Nobody loves me, everyone betrays me, you can't rely on friends - such thoughts often revolve in the head of a potential "victim". In psychology, there is even a special concept that characterizes such people - victim syndrome. Its reasons are quite deep and not as simple as it might seem at first glance. Such a syndrome can ruin a person's life quite easily.
The victim syndrome has its roots in a person's childhood. Moreover, both men and women can suffer from it in equal conditions. The reason may be dislike, when children felt unnecessary to their parents, were the second or third child after a brother or sister, who practically did not get special benefits. Because of this, from childhood, they develop a feeling of their own inferiority and the conviction that they are not worthy of anything more. Moreover, this thought sits so tightly in their subconscious that it seems that life itself constantly offers them situations that are played out not in favor of the “victims”.
The victim syndrome is characterized by the indifference of the person himself to what is happening in his life. He simply resigns himself to the fact that his beloved and close people leave him, friends only use when they need to, they do not respect him at work.
Often, "victims" are characterized as dull and boring people who do not stand out from the crowd, speak quietly, do not have pronounced gestures and apologize even in situations when they are right. Their inability to stand up for themselves and becomes the reason for the use of "victims" by other people for their own purposes.
Blaming the parents and believing that they have ruined life is very common for the victim. Moreover, in most cases, people suffering from this syndrome are happy with everything. After all, you don't need to work on yourself to fix everything.
If you are tired of being a whipping boy all the time, and you decide to start a new life in which there will be no place for victim syndrome, you will have to take your will into a fist.
Take a look at yourself first and notice your progress. Be sure to write them all down in a notebook. Thoughts denounced in a letter look more monumental, and besides, you will be able to more visually evaluate everything that you have been able to achieve. Be sure to record all the positive traits you have. But do not dwell on the negative - it destroys, and you have already scourged yourself quite strongly with the consciousness of your own insignificance.

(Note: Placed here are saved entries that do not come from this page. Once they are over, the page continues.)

-- ==== Sys2Proof/Laws/State.lean ====
section
/-! SUPPORT. One lemma for each field of State after each named update, so that no later proof unfolds a
record update. -/

namespace Sys2Proof.Machine

open Sys2Proof

@[simp] theorem State.completed_last (s : State) (p : Payload) : (s.completed p).last = .ok :=
  rfl

@[simp] theorem State.completed_sticky (s : State) (p : Payload) : (s.completed p).sticky = s.sticky :=
  rfl

@[simp] theorem State.completed_canonOrder (s : State) (p : Payload) : (s.completed p).canonOrder = s.canonOrder :=
  rfl

@[simp] theorem State.completed_fnv (s : State) (p : Payload) : (s.completed p).fnv = s.fnv :=
  rfl

@[simp] theorem State.completed_crc (s : State) (p : Payload) : (s.completed p).crc = s.crc :=
  rfl

@[simp] theorem State.completed_sha (s : State) (p : Payload) : (s.completed p).sha = s.sha :=
  rfl

@[simp] theorem State.completed_mw (s : State) (p : Payload) : (s.completed p).mw = s.mw :=
  rfl

@[simp] theorem State.completed_pending (s : State) (p : Payload) : (s.completed p).pending = s.pending :=
  rfl

@[simp] theorem State.completed_response (s : State) (p : Payload) : (s.completed p).response = some { status := .ok, payload := p } :=
  rfl

@[simp] theorem State.raised_last (s : State) (e : Status) : (s.raised e).last = e :=
  rfl

@[simp] theorem State.raised_sticky (s : State) (e : Status) : (s.raised e).sticky = s.sticky ||| e.stickyBit :=
  rfl

@[simp] theorem State.raised_canonOrder (s : State) (e : Status) : (s.raised e).canonOrder = s.canonOrder :=
  rfl

@[simp] theorem State.raised_fnv (s : State) (e : Status) : (s.raised e).fnv = s.fnv :=
  rfl

@[simp] theorem State.raised_crc (s : State) (e : Status) : (s.raised e).crc = s.crc :=
  rfl

@[simp] theorem State.raised_sha (s : State) (e : Status) : (s.raised e).sha = s.sha :=
  rfl

@[simp] theorem State.raised_mw (s : State) (e : Status) : (s.raised e).mw = s.mw :=
  rfl

@[simp] theorem State.raised_pending (s : State) (e : Status) : (s.raised e).pending = s.pending :=
  rfl

@[simp] theorem State.raised_response (s : State) (e : Status) : (s.raised e).response = some { status := e, payload := .none } :=
  rfl

@[simp] theorem State.withFetchWord_last (s : State) (n w : Nat) :
    (s.withFetchWord n w).last = s.last := rfl

@[simp] theorem State.withFetchWord_sticky (s : State) (n w : Nat) :
    (s.withFetchWord n w).sticky = s.sticky := rfl

@[simp] theorem State.withFetchWord_canonOrder (s : State) (n w : Nat) :
    (s.withFetchWord n w).canonOrder = s.canonOrder := rfl

@[simp] theorem State.withFetchWord_fnv (s : State) (n w : Nat) :
    (s.withFetchWord n w).fnv = s.fnv := rfl

@[simp] theorem State.withFetchWord_crc (s : State) (n w : Nat) :
    (s.withFetchWord n w).crc = s.crc := rfl

@[simp] theorem State.withFetchWord_sha (s : State) (n w : Nat) :
    (s.withFetchWord n w).sha = s.sha := rfl

@[simp] theorem State.withFetchWord_mw (s : State) (n w : Nat) :
    (s.withFetchWord n w).mw = s.mw := rfl

@[simp] theorem State.withFetchWord_pending (s : State) (n w : Nat) :
    (s.withFetchWord n w).pending = tableCommand n w :: s.pending.tail := rfl

@[simp] theorem State.withFetchWord_response (s : State) (n w : Nat) :
    (s.withFetchWord n w).response = s.response := rfl

@[simp] theorem feedUnit_fnv_last (s : State) (b : Byte) : (feedUnit .fnv s b).last = s.last :=
  rfl

@[simp] theorem feedUnit_crc_last (s : State) (b : Byte) : (feedUnit .crc s b).last = s.last :=
  rfl

@[simp] theorem feedUnit_sha_last (s : State) (b : Byte) : (feedUnit .sha s b).last = s.last :=
  rfl

@[simp] theorem feedUnit_fnv_sticky (s : State) (b : Byte) : (feedUnit .fnv s b).sticky = s.sticky :=
  rfl

@[simp] theorem feedUnit_crc_sticky (s : State) (b : Byte) : (feedUnit .crc s b).sticky = s.sticky :=
  rfl

@[simp] theorem feedUnit_sha_sticky (s : State) (b : Byte) : (feedUnit .sha s b).sticky = s.sticky :=
  rfl

@[simp] theorem feedUnit_fnv_canonOrder (s : State) (b : Byte) : (feedUnit .fnv s b).canonOrder = s.canonOrder :=
  rfl

@[simp] theorem feedUnit_crc_canonOrder (s : State) (b : Byte) : (feedUnit .crc s b).canonOrder = s.canonOrder :=
  rfl

@[simp] theorem feedUnit_sha_canonOrder (s : State) (b : Byte) : (feedUnit .sha s b).canonOrder = s.canonOrder :=
  rfl

@[simp] theorem feedUnit_fnv_fnv (s : State) (b : Byte) : (feedUnit .fnv s b).fnv = fnvFeed1 s.fnv b :=
  rfl

@[simp] theorem feedUnit_crc_fnv (s : State) (b : Byte) : (feedUnit .crc s b).fnv = s.fnv :=
  rfl

@[simp] theorem feedUnit_sha_fnv (s : State) (b : Byte) : (feedUnit .sha s b).fnv = s.fnv :=
  rfl

@[simp] theorem feedUnit_fnv_crc (s : State) (b : Byte) : (feedUnit .fnv s b).crc = s.crc :=
  rfl

@[simp] theorem feedUnit_crc_crc (s : State) (b : Byte) : (feedUnit .crc s b).crc = crcFeed1 s.crc b :=
  rfl

@[simp] theorem feedUnit_sha_crc (s : State) (b : Byte) : (feedUnit .sha s b).crc = s.crc :=
  rfl

@[simp] theorem feedUnit_fnv_sha (s : State) (b : Byte) : (feedUnit .fnv s b).sha = s.sha :=
  rfl

@[simp] theorem feedUnit_crc_sha (s : State) (b : Byte) : (feedUnit .crc s b).sha = s.sha :=
  rfl

@[simp] theorem feedUnit_sha_sha (s : State) (b : Byte) : (feedUnit .sha s b).sha = shaFeed1 s.sha b :=
  rfl

@[simp] theorem feedUnit_fnv_mw (s : State) (b : Byte) : (feedUnit .fnv s b).mw = s.mw :=
  rfl

@[simp] theorem feedUnit_crc_mw (s : State) (b : Byte) : (feedUnit .crc s b).mw = s.mw :=
  rfl

@[simp] theorem feedUnit_sha_mw (s : State) (b : Byte) : (feedUnit .sha s b).mw = s.mw :=
  rfl

@[simp] theorem feedUnit_fnv_pending (s : State) (b : Byte) : (feedUnit .fnv s b).pending = s.pending :=
  rfl

@[simp] theorem feedUnit_crc_pending (s : State) (b : Byte) : (feedUnit .crc s b).pending = s.pending :=
  rfl

@[simp] theorem feedUnit_sha_pending (s : State) (b : Byte) : (feedUnit .sha s b).pending = s.pending :=
  rfl

@[simp] theorem feedUnit_fnv_response (s : State) (b : Byte) : (feedUnit .fnv s b).response = s.response :=
  rfl

@[simp] theorem feedUnit_crc_response (s : State) (b : Byte) : (feedUnit .crc s b).response = s.response :=
  rfl

@[simp] theorem feedUnit_sha_response (s : State) (b : Byte) : (feedUnit .sha s b).response = s.response :=
  rfl

@[simp] theorem State.writeReg_last (s : State) (r : Reg) (v : Word64) :
    (s.writeReg r v).last = s.last := by cases r <;> rfl

@[simp] theorem State.writeReg_sticky (s : State) (r : Reg) (v : Word64) :
    (s.writeReg r v).sticky = s.sticky := by cases r <;> rfl

@[simp] theorem State.writeReg_sha (s : State) (r : Reg) (v : Word64) :
    (s.writeReg r v).sha = s.sha := by cases r <;> rfl

@[simp] theorem State.writeReg_pending (s : State) (r : Reg) (v : Word64) :
    (s.writeReg r v).pending = s.pending := by cases r <;> rfl

@[simp] theorem State.writeReg_response (s : State) (r : Reg) (v : Word64) :
    (s.writeReg r v).response = s.response := by cases r <;> rfl

@[simp] theorem State.writeReg_fnv_act (s : State) (r : Reg) (v : Word64) :
    (s.writeReg r v).fnv.act = s.fnv.act := by cases r <;> rfl

@[simp] theorem State.writeReg_fnv_phase (s : State) (r : Reg) (v : Word64) :
    (s.writeReg r v).fnv.phase = s.fnv.phase := by cases r <;> rfl

@[simp] theorem State.writeReg_fnv_acc (s : State) (r : Reg) (v : Word64) :
    (s.writeReg r v).fnv.acc = s.fnv.acc := by cases r <;> rfl

@[simp] theorem State.writeReg_crc_actCtrl (s : State) (r : Reg) (v : Word64) :
    (s.writeReg r v).crc.actCtrl = s.crc.actCtrl := by cases r <;> rfl

@[simp] theorem State.writeReg_crc_actPoly (s : State) (r : Reg) (v : Word64) :
    (s.writeReg r v).crc.actPoly = s.crc.actPoly := by cases r <;> rfl

@[simp] theorem State.writeReg_crc_actXorout (s : State) (r : Reg) (v : Word64) :
    (s.writeReg r v).crc.actXorout = s.crc.actXorout := by cases r <;> rfl

@[simp] theorem State.writeReg_crc_table (s : State) (r : Reg) (v : Word64) :
    (s.writeReg r v).crc.table = s.crc.table := by cases r <;> rfl

@[simp] theorem State.writeReg_crc_tvalid (s : State) (r : Reg) (v : Word64) :
    (s.writeReg r v).crc.tvalid = s.crc.tvalid := by cases r <;> rfl

@[simp] theorem State.writeReg_crc_reg (s : State) (r : Reg) (v : Word64) :
    (s.writeReg r v).crc.reg = s.crc.reg := by cases r <;> rfl

@[simp] theorem State.writeReg_crc_phase (s : State) (r : Reg) (v : Word64) :
    (s.writeReg r v).crc.phase = s.crc.phase := by cases r <;> rfl

@[simp] theorem State.writeReg_mw_a (s : State) (r : Reg) (v : Word64) :
    (s.writeReg r v).mw.a = s.mw.a := by cases r <;> rfl

@[simp] theorem State.writeReg_mw_b (s : State) (r : Reg) (v : Word64) :
    (s.writeReg r v).mw.b = s.mw.b := by cases r <;> rfl

@[simp] theorem fnvFeed1_cfg (u : FnvUnit) (b : Byte) : (fnvFeed1 u b).cfg = u.cfg := by
  unfold fnvFeed1; cases u.act.mix <;> rfl

@[simp] theorem fnvFeed1_act (u : FnvUnit) (b : Byte) : (fnvFeed1 u b).act = u.act := by
  unfold fnvFeed1; cases u.act.mix <;> rfl

@[simp] theorem fnvFeed1_phase (u : FnvUnit) (b : Byte) : (fnvFeed1 u b).phase = u.phase := by
  unfold fnvFeed1; cases u.act.mix <;> rfl

@[simp] theorem crcFeed1_ctrl (u : CrcUnit) (b : Byte) : (crcFeed1 u b).ctrl = u.ctrl := rfl

@[simp] theorem crcFeed1_poly (u : CrcUnit) (b : Byte) : (crcFeed1 u b).poly = u.poly := rfl

@[simp] theorem crcFeed1_init (u : CrcUnit) (b : Byte) : (crcFeed1 u b).init = u.init := rfl

@[simp] theorem crcFeed1_xorout (u : CrcUnit) (b : Byte) : (crcFeed1 u b).xorout = u.xorout := rfl

@[simp] theorem crcFeed1_actCtrl (u : CrcUnit) (b : Byte) : (crcFeed1 u b).actCtrl = u.actCtrl := rfl

@[simp] theorem crcFeed1_actPoly (u : CrcUnit) (b : Byte) : (crcFeed1 u b).actPoly = u.actPoly := rfl

@[simp] theorem crcFeed1_actXorout (u : CrcUnit) (b : Byte) : (crcFeed1 u b).actXorout = u.actXorout := rfl

@[simp] theorem crcFeed1_table (u : CrcUnit) (b : Byte) : (crcFeed1 u b).table = u.table := rfl

@[simp] theorem crcFeed1_tvalid (u : CrcUnit) (b : Byte) : (crcFeed1 u b).tvalid = u.tvalid := rfl

@[simp] theorem crcFeed1_phase (u : CrcUnit) (b : Byte) : (crcFeed1 u b).phase = u.phase := rfl

@[simp] theorem lenAdd_h (u : ShaUnit) (n : Word64) : (lenAdd u n).h = u.h := rfl

@[simp] theorem lenAdd_buf (u : ShaUnit) (n : Word64) : (lenAdd u n).buf = u.buf := rfl

@[simp] theorem lenAdd_cur (u : ShaUnit) (n : Word64) : (lenAdd u n).cur = u.cur := rfl

@[simp] theorem lenAdd_phase (u : ShaUnit) (n : Word64) : (lenAdd u n).phase = u.phase := rfl

@[simp] theorem shaPad1_lenLo (u : ShaUnit) (b : Byte) : (shaPad1 u b).lenLo = u.lenLo := by
  unfold shaPad1; split <;> rfl

@[simp] theorem shaPad1_lenHi (u : ShaUnit) (b : Byte) : (shaPad1 u b).lenHi = u.lenHi := by
  unfold shaPad1; split <;> rfl

@[simp] theorem shaPad1_phase (u : ShaUnit) (b : Byte) : (shaPad1 u b).phase = u.phase := by
  unfold shaPad1; split <;> rfl

@[simp] theorem shaFeed1_phase (u : ShaUnit) (b : Byte) : (shaFeed1 u b).phase = .accum := rfl

@[simp] theorem shaFeed1_h (u : ShaUnit) (b : Byte) :
    (shaFeed1 u b).h = (shaPad1 u b).h := by
  by_cases h : u.cur.toNat + 1 = 128 <;> simp [shaFeed1, shaPad1, h]

@[simp] theorem shaFeed1_buf (u : ShaUnit) (b : Byte) :
    (shaFeed1 u b).buf = (shaPad1 u b).buf := by
  by_cases h : u.cur.toNat + 1 = 128 <;> simp [shaFeed1, shaPad1, h]

@[simp] theorem shaFeed1_cur (u : ShaUnit) (b : Byte) :
    (shaFeed1 u b).cur = (shaPad1 u b).cur := by
  by_cases h : u.cur.toNat + 1 = 128 <;> simp [shaFeed1, shaPad1, h]

@[simp] theorem shaFeed1_lenLo (u : ShaUnit) (b : Byte) :
    (shaFeed1 u b).lenLo = (lenAdd u 8).lenLo := by simp [shaFeed1]

@[simp] theorem shaFeed1_lenHi (u : ShaUnit) (b : Byte) :
    (shaFeed1 u b).lenHi = (lenAdd u 8).lenHi := by simp [shaFeed1]

end Sys2Proof.Machine
end

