-- ==== Sys2Proof/Laws/Ops.lean ====
section
/-! SUPPORT. For each shared operation, one lemma that says everything it can do, to be cited instead of
unfolding it. -/

namespace Sys2Proof.Machine

open Sys2Proof

/-! ### Bits, bytes and arrays -/

theorem tabulate_getElem {α : Type} (n : Nat) (f : Nat → α) (k : Nat) (h : k < n) :
    (tabulate n f)[k] = f k := by
  simp [tabulate]

theorem keepLow_toNat {w : Nat} (n : Nat) (x : BitVec w) : (keepLow n x).toNat = x.toNat % 2 ^ n := by
  simp only [keepLow, BitVec.toNat_setWidth]
  exact Nat.mod_eq_of_lt (Nat.lt_of_le_of_lt (Nat.mod_le _ _) x.isLt)

theorem keepLow_lt {w : Nat} (n : Nat) (x : BitVec w) : (keepLow n x).toNat < 2 ^ n := by
  rw [keepLow_toNat]
  exact Nat.mod_lt _ (Nat.two_pow_pos n)

theorem keepLow_of_lt {w : Nat} (n : Nat) (x : BitVec w) (h : x.toNat < 2 ^ n) : keepLow n x = x := by
  apply BitVec.eq_of_toNat_eq
  rw [keepLow_toNat, Nat.mod_eq_of_lt h]

theorem keepLow_getLsbD {w : Nat} (n : Nat) (x : BitVec w) (i : Nat) :
    (keepLow n x).getLsbD i = (decide (i < n) && x.getLsbD i) := by
  rcases Nat.lt_or_ge i w with h | h
  · simp [keepLow, BitVec.getLsbD_setWidth, h]
  · simp [keepLow, BitVec.getLsbD_setWidth, BitVec.getLsbD_of_ge x i h, Nat.not_lt.mpr h]

@[simp] theorem leBytes_length {w : Nat} (n : Nat) (x : BitVec w) : (leBytes n x).length = n := by
  simp [leBytes]

@[simp] theorem beBytes_length {w : Nat} (n : Nat) (x : BitVec w) : (beBytes n x).length = n := by
  simp [beBytes]

@[simp] theorem orderedBytes_length {w : Nat} (n : Nat) (x : BitVec w) (o : ByteOrder) :
    (orderedBytes n x o).length = n := by
  cases o <;> simp [orderedBytes]

theorem reflect_getLsbD {w : Nat} (n : Nat) (x : BitVec w) (i : Nat) (hn : n ≤ w) :
    (reflect n x).getLsbD i = (decide (i < n) && x.getLsbD (n - 1 - i)) := by
  unfold reflect
  rw [BitVec.getLsbD_setWidth, BitVec.getLsbD_reverse, BitVec.getMsbD_eq_getLsbD,
    BitVec.getLsbD_setWidth]
  rcases Nat.lt_or_ge i n with h | h
  · have hw : i < w := Nat.lt_of_lt_of_le h hn
    have h1 : n - 1 - i < n := by omega
    simp [h, hw, h1]
  · simp [Nat.not_lt.mpr h]

/-! ### The port -/

theorem State.takeCommand_nil (s : State) (h : s.pending = []) : s.takeCommand = none := by
  simp [State.takeCommand, h]

theorem State.takeCommand_cons (s : State) (c : Command) (rest : List Command)
    (h : s.pending = c :: rest) : s.takeCommand = some (c, { s with pending := rest }) := by
  simp [State.takeCommand, h]

/-! ### The multi-word product -/

@[simp] theorem mulRow_length (a : Word32) (bs rs : List Word32) (c : Nat) :
    (mulRow a bs rs c).length = rs.length := by
  induction rs generalizing bs c with
  | nil => cases bs <;> rfl
  | cons r rs ih => cases bs with
    | nil => rfl
    | cons b bs => simp [mulRow, ih]

@[simp] theorem mulRows_length (as bs rs : List Word32) : (mulRows as bs rs).length = rs.length := by
  induction as generalizing bs rs with
  | nil => rfl
  | cons a as ih =>
    have h := mulRow_length a bs rs 0
    unfold mulRows
    split
    · rename_i h'; rw [h'] at h; exact h
    · rename_i h'; rw [h'] at h; simpa [ih] using h

@[simp] theorem mwMul_length (as bs : List Word32) (l : Nat) : (mwMul as bs l).length = l := by
  simp [mwMul]

/-! ### Feeds -/

/-- FNV_FEED1 changes FNV_ACC alone. -/
theorem fnvFeed1_eq (u : FnvUnit) (b : Byte) : fnvFeed1 u b = { u with acc := (fnvFeed1 u b).acc } := by
  unfold fnvFeed1; cases u.act.mix <;> rfl

/-- CRC_FEED1 changes CRC_REG alone. -/
theorem crcFeed1_eq (u : CrcUnit) (b : Byte) : crcFeed1 u b = { u with reg := (crcFeed1 u b).reg } := rfl

/-- A byte that does not fill the block is stored at the cursor. -/
theorem shaPad1_of_lt (u : ShaUnit) (b : Byte) (h : u.cur.toNat < 127) :
    shaPad1 u b = { u with buf := u.buf.set u.cur.toNat b u.cur.isLt, cur := u.cur + 1 } := by
  unfold shaPad1; rw [if_neg (by omega)]

/-- The byte that fills the block compresses it and clears the buffer. -/
theorem shaPad1_of_last (u : ShaUnit) (b : Byte) (h : u.cur.toNat = 127) :
    shaPad1 u b =
      { u with
        h := compress u.h (u.buf.set u.cur.toNat b u.cur.isLt)
        buf := Vector.replicate 128 0
        cur := 0 } := by
  unfold shaPad1; rw [if_pos (by omega)]

/-- LEN_ADD changes the two halves of the counter alone. -/
theorem lenAdd_eq (u : ShaUnit) (n : Word64) :
    lenAdd u n = { u with lenLo := (lenAdd u n).lenLo, lenHi := (lenAdd u n).lenHi } := rfl

/-! ### The meanings -/

/-- How a command ends: with OK after its own changes, or with an error from the state before it, but for
the phases that a failed start changes. -/
theorem exec_ends (i : Instr) (s : State) :
    (∃ s' p, exec i s = .next (State.completed s' p) ∧ s'.pending = s.pending) ∨
    (∃ s' e, exec i s = .next (State.raised s' e) ∧ e ≠ .ok ∧
      (s' = s ∨ (i = .fnvStart ∧ s' = { s with fnv := { s.fnv with phase := .idle } }) ∨
        (i = .crcStart ∧ s' = { s with crc := { s.crc with phase := .idle, tvalid := false } }))) := by
  have feed : ∀ (u : EmitUnit) (bs : List Byte) (s : State),
      (bs.foldl (feedUnit u) s).pending = s.pending := by
    intro u bs
    induction bs with
    | nil => intro s; rfl
    | cons b bs ih => intro s; rw [List.foldl_cons, ih]; cases u <;> rfl
  cases i <;> simp only [exec]
  case nop => exact .inl ⟨s, .none, rfl, rfl⟩
  case reset => exact .inl ⟨_, _, rfl, rfl⟩
  case info idx =>
    unfold execInfo; split
    · exact .inr ⟨_, _, rfl, nofun, .inl rfl⟩
    · exact .inl ⟨_, _, rfl, rfl⟩
  case rdreg idx =>
    unfold execRdreg; split
    · exact .inr ⟨_, _, rfl, nofun, .inl rfl⟩
    · exact .inl ⟨_, _, rfl, rfl⟩
  case wrreg idx op =>
    unfold execWrreg; split
    · exact .inr ⟨_, _, rfl, nofun, .inl rfl⟩
    · split
      · exact .inl ⟨_, _, rfl, State.writeReg_pending _ _ _⟩
      · exact .inr ⟨_, _, rfl, nofun, .inl rfl⟩
  case emit unit sz op =>
    unfold execEmit; split
    · exact .inr ⟨_, _, rfl, nofun, .inl rfl⟩
    · split
      · exact .inr ⟨_, _, rfl, nofun, .inl rfl⟩
      · split
        · exact .inl ⟨_, _, rfl, feed _ _ _⟩
        · exact .inr ⟨_, _, rfl, nofun, .inl rfl⟩
  case fnvStart =>
    unfold execFnvStart; split
    · exact .inr ⟨_, _, rfl, nofun, .inr (.inl ⟨trivial, rfl⟩)⟩
    · exact .inl ⟨_, _, rfl, rfl⟩
  case crcStart =>
    unfold execCrcStart; split
    · exact .inl ⟨_, _, rfl, rfl⟩
    · exact .inr ⟨_, _, rfl, nofun, .inr (.inr ⟨trivial, rfl⟩)⟩
  case fnvByte b =>
    unfold execFnvByte; split
    · exact .inr ⟨_, _, rfl, nofun, .inl rfl⟩
    · exact .inl ⟨_, _, rfl, rfl⟩
  case fnvDigest =>
    unfold execFnvDigest; split
    · exact .inr ⟨_, _, rfl, nofun, .inl rfl⟩
    · exact .inl ⟨_, _, rfl, rfl⟩
  case crcByte b =>
    unfold execCrcByte; split
    · exact .inr ⟨_, _, rfl, nofun, .inl rfl⟩
    · exact .inl ⟨_, _, rfl, rfl⟩
  case crcDigest =>
    unfold execCrcDigest; split
    · exact .inr ⟨_, _, rfl, nofun, .inl rfl⟩
    · exact .inl ⟨_, _, rfl, rfl⟩
  case crcRdtab idx =>
    unfold execCrcRdtab; split
    · exact .inl ⟨_, _, rfl, rfl⟩
    · exact .inr ⟨_, _, rfl, nofun, .inl rfl⟩
  case shaInit => exact .inl ⟨_, _, rfl, rfl⟩
  case shaByte b =>
    unfold execShaByte; split
    · exact .inr ⟨_, _, rfl, nofun, .inl rfl⟩
    all_goals exact .inl ⟨_, _, rfl, rfl⟩
  case shaFinal =>
    unfold execShaFinal; split
    · exact .inr ⟨_, _, rfl, nofun, .inl rfl⟩
    all_goals exact .inl ⟨_, _, rfl, rfl⟩
  case shaDigest =>
    unfold execShaDigest; split
    · exact .inl ⟨_, _, rfl, rfl⟩
    all_goals exact .inr ⟨_, _, rfl, nofun, .inl rfl⟩
  case shaRdh idx =>
    unfold execShaRdh; split
    · exact .inr ⟨_, _, rfl, nofun, .inl rfl⟩
    · exact .inl ⟨_, _, rfl, rfl⟩
  case mwLda idx op =>
    unfold execMwLda; split
    · exact .inr ⟨_, _, rfl, nofun, .inl rfl⟩
    · exact .inl ⟨_, _, rfl, rfl⟩
  case mwLdb idx op =>
    unfold execMwLdb; split
    · exact .inr ⟨_, _, rfl, nofun, .inl rfl⟩
    · exact .inl ⟨_, _, rfl, rfl⟩
  case mwMul =>
    unfold execMwMul; split
    · exact .inr ⟨_, _, rfl, nofun, .inl rfl⟩
    · exact .inl ⟨_, _, rfl, rfl⟩
  case mwXorb b => exact .inl ⟨_, _, rfl, rfl⟩
  case mwRda idx =>
    unfold execMwRda; split
    · exact .inr ⟨_, _, rfl, nofun, .inl rfl⟩
    · exact .inl ⟨_, _, rfl, rfl⟩
  case mwRdb idx =>
    unfold execMwRdb; split
    · exact .inr ⟨_, _, rfl, nofun, .inl rfl⟩
    · exact .inl ⟨_, _, rfl, rfl⟩

end Sys2Proof.Machine
end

Include auto-training in your daily schedule. Be sure to tell yourself every day that you are a great person who deserves all kinds of benefits, and your opinion should be taken into account.
Next, the most difficult thing is to learn to refuse in those situations when you do not want to do something, but you are under pressure. It is difficult, but possible. Remember that at first people will be perplexed - after all, they are used to the fact that you are reliable, and breaking stereotypes is a rather difficult process. Therefore, you can first practice with unfamiliar people. For example, on colleagues from the department with whom you rarely meet, and nothing changes from them in your work.
Experts say that it is enough to carry out such recommendations for 15-20 days for the consciousness of the person-victim to begin to change. Naturally, after this period, you should not give up the practice. And pretty soon you will feel how your type of behavior changes, sacrifice goes away, you begin to communicate with people on an equal footing.
If you cannot get rid of the victim's syndrome on your own, see your doctor. This means that the reasons lie deeper and only a professional can get to the bottom of them.